# Add an Acekard loader section to the DL center please



## Destructobot (Jul 8, 2008)

We have a forum for Acekard like we do for the other flashcarts, so we ought to have a section in the download center for Acekard loaders like we do for the other flashcarts.


----------



## Normmatt (Jul 8, 2008)

Destructobot said:
			
		

> We have a forum for Acekard like we do for the other flashcarts, so we ought to have a section in the download center for Acekard loaders like we do for the other flashcarts.
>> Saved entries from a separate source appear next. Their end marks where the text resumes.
@[simp] theorem closeCue_pau (q : PutPos) (s : State) : (closeCue q s).pau = s.pau := by
  rw [(closeCue_only q s).rest]
@[simp] theorem closeCue_bus (q : PutPos) (s : State) : (closeCue q s).bus = s.bus := by
  rw [(closeCue_only q s).rest]
@[simp] theorem closeCue_ttu (q : PutPos) (s : State) : (closeCue q s).ttu = s.ttu := by
  rw [(closeCue_only q s).rest]
@[simp] theorem closeCue_cdm (q : PutPos) (s : State) : (closeCue q s).cdm = s.cdm := by
  rw [(closeCue_only q s).rest]
@[simp] theorem closeCue_wall (q : PutPos) (s : State) : (closeCue q s).wall = s.wall := by
  rw [(closeCue_only q s).rest]
@[simp] theorem closeCue_lnc (q : PutPos) (s : State) : (closeCue q s).lnc = s.lnc := by
  rw [(closeCue_only q s).rest]
@[simp] theorem closeCue_lastLent (q : PutPos) (s : State) : (closeCue q s).lastLent = s.lastLent := by
  rw [(closeCue_only q s).rest]
@[simp] theorem closeCue_exposures (q : PutPos) (s : State) : (closeCue q s).exposures = s.exposures := by
  rw [(closeCue_only q s).rest]
@[simp] theorem closeCue_mga (q : PutPos) (s : State) : (closeCue q s).mga = s.mga := by
  rw [(closeCue_only q s).rest]
@[simp] theorem closeCue_glc (q : PutPos) (s : State) : (closeCue q s).glc = s.glc := by
  rw [(closeCue_only q s).rest]
@[simp] theorem closeCue_freeCount (q : PutPos) (s : State) : (closeCue q s).freeCount = s.freeCount := by
  rw [(closeCue_only q s).rest]
@[simp] theorem closeCue_pending (q : PutPos) (s : State) : (closeCue q s).pending = s.pending := by
  rw [(closeCue_only q s).rest]
@[simp] theorem closeCue_events (q : PutPos) (s : State) : (closeCue q s).ntu.events = s.ntu.events := by
  rw [(closeCue_only q s).rest]
@[simp] theorem closeCue_mask (q : PutPos) (s : State) : (closeCue q s).ntu.mask = s.ntu.mask := by
  rw [(closeCue_only q s).rest]
@[simp] theorem closeCue_signals (q : PutPos) (s : State) : (closeCue q s).ntu.signals = s.ntu.signals := by
  rw [(closeCue_only q s).rest]
@[simp] theorem closeCue_capture (q : PutPos) (s : State) : (closeCue q s).ntu.capture = s.ntu.capture := by
  rw [(closeCue_only q s).rest]

@[simp] theorem answer_pau (b : Bench) (r : Reason) (s : State) : (answer b r s).pau = s.pau := by
  rw [(answer_only b r s).rest]
@[simp] theorem answer_bus (b : Bench) (r : Reason) (s : State) : (answer b r s).bus = s.bus := by
  rw [(answer_only b r s).rest]
@[simp] theorem answer_ttu (b : Bench) (r : Reason) (s : State) : (answer b r s).ttu = s.ttu := by
  rw [(answer_only b r s).rest]
@[simp] theorem answer_cdm (b : Bench) (r : Reason) (s : State) : (answer b r s).cdm = s.cdm := by
  rw [(answer_only b r s).rest]
@[simp] theorem answer_wall (b : Bench) (r : Reason) (s : State) : (answer b r s).wall = s.wall := by
  rw [(answer_only b r s).rest]
@[simp] theorem answer_lnc (b : Bench) (r : Reason) (s : State) : (answer b r s).lnc = s.lnc := by
  rw [(answer_only b r s).rest]
@[simp] theorem answer_lastLent (b : Bench) (r : Reason) (s : State) : (answer b r s).lastLent = s.lastLent := by
  rw [(answer_only b r s).rest]
@[simp] theorem answer_exposures (b : Bench) (r : Reason) (s : State) : (answer b r s).exposures = s.exposures := by
  rw [(answer_only b r s).rest]
@[simp] theorem answer_mga (b : Bench) (r : Reason) (s : State) : (answer b r s).mga = s.mga := by
  rw [(answer_only b r s).rest]
@[simp] theorem answer_glc (b : Bench) (r : Reason) (s : State) : (answer b r s).glc = s.glc := by
  rw [(answer_only b r s).rest]
@[simp] theorem answer_freeCount (b : Bench) (r : Reason) (s : State) : (answer b r s).freeCount = s.freeCount := by
  rw [(answer_only b r s).rest]
@[simp] theorem answer_pending (b : Bench) (r : Reason) (s : State) : (answer b r s).pending = s.pending := by
  rw [(answer_only b r s).rest]
@[simp] theorem answer_events (b : Bench) (r : Reason) (s : State) : (answer b r s).ntu.events = s.ntu.events := by
  rw [(answer_only b r s).rest]
@[simp] theorem answer_mask (b : Bench) (r : Reason) (s : State) : (answer b r s).ntu.mask = s.ntu.mask := by
  rw [(answer_only b r s).rest]
@[simp] theorem answer_signals (b : Bench) (r : Reason) (s : State) : (answer b r s).ntu.signals = s.ntu.signals := by
  rw [(answer_only b r s).rest]
@[simp] theorem answer_capture (b : Bench) (r : Reason) (s : State) : (answer b r s).ntu.capture = s.ntu.capture := by
  rw [(answer_only b r s).rest]

@[simp] theorem answerPlace_pau (q : PutPos) (r : Reason) (s : State) : (answerPlace q r s).pau = s.pau := by
  rw [(answerPlace_only q r s).rest]
@[simp] theorem answerPlace_bus (q : PutPos) (r : Reason) (s : State) : (answerPlace q r s).bus = s.bus := by
  rw [(answerPlace_only q r s).rest]
@[simp] theorem answerPlace_ttu (q : PutPos) (r : Reason) (s : State) : (answerPlace q r s).ttu = s.ttu := by
  rw [(answerPlace_only q r s).rest]
@[simp] theorem answerPlace_cdm (q : PutPos) (r : Reason) (s : State) : (answerPlace q r s).cdm = s.cdm := by
  rw [(answerPlace_only q r s).rest]
@[simp] theorem answerPlace_wall (q : PutPos) (r : Reason) (s : State) : (answerPlace q r s).wall = s.wall := by
  rw [(answerPlace_only q r s).rest]
@[simp] theorem answerPlace_lnc (q : PutPos) (r : Reason) (s : State) : (answerPlace q r s).lnc = s.lnc := by
  rw [(answerPlace_only q r s).rest]
@[simp] theorem answerPlace_lastLent (q : PutPos) (r : Reason) (s : State) : (answerPlace q r s).lastLent = s.lastLent := by
  rw [(answerPlace_only q r s).rest]
@[simp] theorem answerPlace_exposures (q : PutPos) (r : Reason) (s : State) : (answerPlace q r s).exposures = s.exposures := by
  rw [(answerPlace_only q r s).rest]
@[simp] theorem answerPlace_mga (q : PutPos) (r : Reason) (s : State) : (answerPlace q r s).mga = s.mga := by
  rw [(answerPlace_only q r s).rest]
@[simp] theorem answerPlace_glc (q : PutPos) (r : Reason) (s : State) : (answerPlace q r s).glc = s.glc := by
  rw [(answerPlace_only q r s).rest]
@[simp] theorem answerPlace_freeCount (q : PutPos) (r : Reason) (s : State) : (answerPlace q r s).freeCount = s.freeCount := by
  rw [(answerPlace_only q r s).rest]
@[simp] theorem answerPlace_pending (q : PutPos) (r : Reason) (s : State) : (answerPlace q r s).pending = s.pending := by
  rw [(answerPlace_only q r s).rest]
@[simp] theorem answerPlace_events (q : PutPos) (r : Reason) (s : State) : (answerPlace q r s).ntu.events = s.ntu.events := by
  rw [(answerPlace_only q r s).rest]
@[simp] theorem answerPlace_mask (q : PutPos) (r : Reason) (s : State) : (answerPlace q r s).ntu.mask = s.ntu.mask := by
  rw [(answerPlace_only q r s).rest]
@[simp] theorem answerPlace_signals (q : PutPos) (r : Reason) (s : State) : (answerPlace q r s).ntu.signals = s.ntu.signals := by
  rw [(answerPlace_only q r s).rest]
@[simp] theorem answerPlace_capture (q : PutPos) (r : Reason) (s : State) : (answerPlace q r s).ntu.capture = s.ntu.capture := by
  rw [(answerPlace_only q r s).rest]

@[simp] theorem panelReset_pau (b : Bench) (s : State) : (panelReset b s).pau = s.pau := by
  rw [(panelReset_only b s).rest]
@[simp] theorem panelReset_bus (b : Bench) (s : State) : (panelReset b s).bus = s.bus := by
  rw [(panelReset_only b s).rest]
@[simp] theorem panelReset_ttu (b : Bench) (s : State) : (panelReset b s).ttu = s.ttu := by
  rw [(panelReset_only b s).rest]
@[simp] theorem panelReset_cdm (b : Bench) (s : State) : (panelReset b s).cdm = s.cdm := by
  rw [(panelReset_only b s).rest]
@[simp] theorem panelReset_wall (b : Bench) (s : State) : (panelReset b s).wall = s.wall := by
  rw [(panelReset_only b s).rest]
@[simp] theorem panelReset_lnc (b : Bench) (s : State) : (panelReset b s).lnc = s.lnc := by
  rw [(panelReset_only b s).rest]
@[simp] theorem panelReset_lastLent (b : Bench) (s : State) : (panelReset b s).lastLent = s.lastLent := by
  rw [(panelReset_only b s).rest]
@[simp] theorem panelReset_exposures (b : Bench) (s : State) : (panelReset b s).exposures = s.exposures := by
  rw [(panelReset_only b s).rest]
@[simp] theorem panelReset_mga (b : Bench) (s : State) : (panelReset b s).mga = s.mga := by
  rw [(panelReset_only b s).rest]
@[simp] theorem panelReset_glc (b : Bench) (s : State) : (panelReset b s).glc = s.glc := by
  rw [(panelReset_only b s).rest]
@[simp] theorem panelReset_freeCount (b : Bench) (s : State) : (panelReset b s).freeCount = s.freeCount := by
  rw [(panelReset_only b s).rest]
@[simp] theorem panelReset_pending (b : Bench) (s : State) : (panelReset b s).pending = s.pending := by
  rw [(panelReset_only b s).rest]
@[simp] theorem panelReset_events (b : Bench) (s : State) : (panelReset b s).ntu.events = s.ntu.events := by
  rw [(panelReset_only b s).rest]
@[simp] theorem panelReset_mask (b : Bench) (s : State) : (panelReset b s).ntu.mask = s.ntu.mask := by
  rw [(panelReset_only b s).rest]
@[simp] theorem panelReset_signals (b : Bench) (s : State) : (panelReset b s).ntu.signals = s.ntu.signals := by
  rw [(panelReset_only b s).rest]
@[simp] theorem panelReset_capture (b : Bench) (s : State) : (panelReset b s).ntu.capture = s.ntu.capture := by
  rw [(panelReset_only b s).rest]

@[simp] theorem panelResets_pau (s : State) : (panelResets s).pau = s.pau := by
  rw [(panelResets_only s).rest]
@[simp] theorem panelResets_bus (s : State) : (panelResets s).bus = s.bus := by
  rw [(panelResets_only s).rest]
@[simp] theorem panelResets_ttu (s : State) : (panelResets s).ttu = s.ttu := by
  rw [(panelResets_only s).rest]
@[simp] theorem panelResets_cdm (s : State) : (panelResets s).cdm = s.cdm := by
  rw [(panelResets_only s).rest]
@[simp] theorem panelResets_wall (s : State) : (panelResets s).wall = s.wall := by
  rw [(panelResets_only s).rest]
@[simp] theorem panelResets_lnc (s : State) : (panelResets s).lnc = s.lnc := by
  rw [(panelResets_only s).rest]
@[simp] theorem panelResets_lastLent (s : State) : (panelResets s).lastLent = s.lastLent := by
  rw [(panelResets_only s).rest]
@[simp] theorem panelResets_exposures (s : State) : (panelResets s).exposures = s.exposures := by
  rw [(panelResets_only s).rest]
@[simp] theorem panelResets_mga (s : State) : (panelResets s).mga = s.mga := by
  rw [(panelResets_only s).rest]
@[simp] theorem panelResets_glc (s : State) : (panelResets s).glc = s.glc := by
  rw [(panelResets_only s).rest]
@[simp] theorem panelResets_freeCount (s : State) : (panelResets s).freeCount = s.freeCount := by
  rw [(panelResets_only s).rest]
@[simp] theorem panelResets_pending (s : State) : (panelResets s).pending = s.pending := by
  rw [(panelResets_only s).rest]
@[simp] theorem panelResets_events (s : State) : (panelResets s).ntu.events = s.ntu.events := by
  rw [(panelResets_only s).rest]
@[simp] theorem panelResets_mask (s : State) : (panelResets s).ntu.mask = s.ntu.mask := by
  rw [(panelResets_only s).rest]
@[simp] theorem panelResets_signals (s : State) : (panelResets s).ntu.signals = s.ntu.signals := by
  rw [(panelResets_only s).rest]
@[simp] theorem panelResets_capture (s : State) : (panelResets s).ntu.capture = s.ntu.capture := by
  rw [(panelResets_only s).rest]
Not sure if this should be a separate topic but shouldn't the Acekard forum be renamed from "Acekard RPG" to just "Acekard" or something.


----------



## Destructobot (Jul 8, 2008)

Normmatt said:
			
		

> Not sure if this should be a separate topic but shouldn't the Acekard forum be renamed from "Acekard RPG" to just "Acekard" or something.


This too.


----------



## Normmatt (Jul 11, 2008)

Any news on this?


----------



## IOwnAndPwnU (Jul 31, 2008)

Yeah, I have an Acekard 2 but there is no forum for it.


----------



## Normmatt (Aug 18, 2008)

I really wish someone would rename the forum and add an Acekard section in the DL database.


----------



## Joey90 (Aug 19, 2008)

+1

The forum rename is cosmetic, but a section in the DL centre would make it a lot easier to find stuff.


----------



## Bri (Aug 30, 2008)

Cosmetic or not, there are still posts in the general discussion because owners of Acekard 2's didn't know if they should post in the Acekard RPG forum about an Acekard 2.

-Bri


----------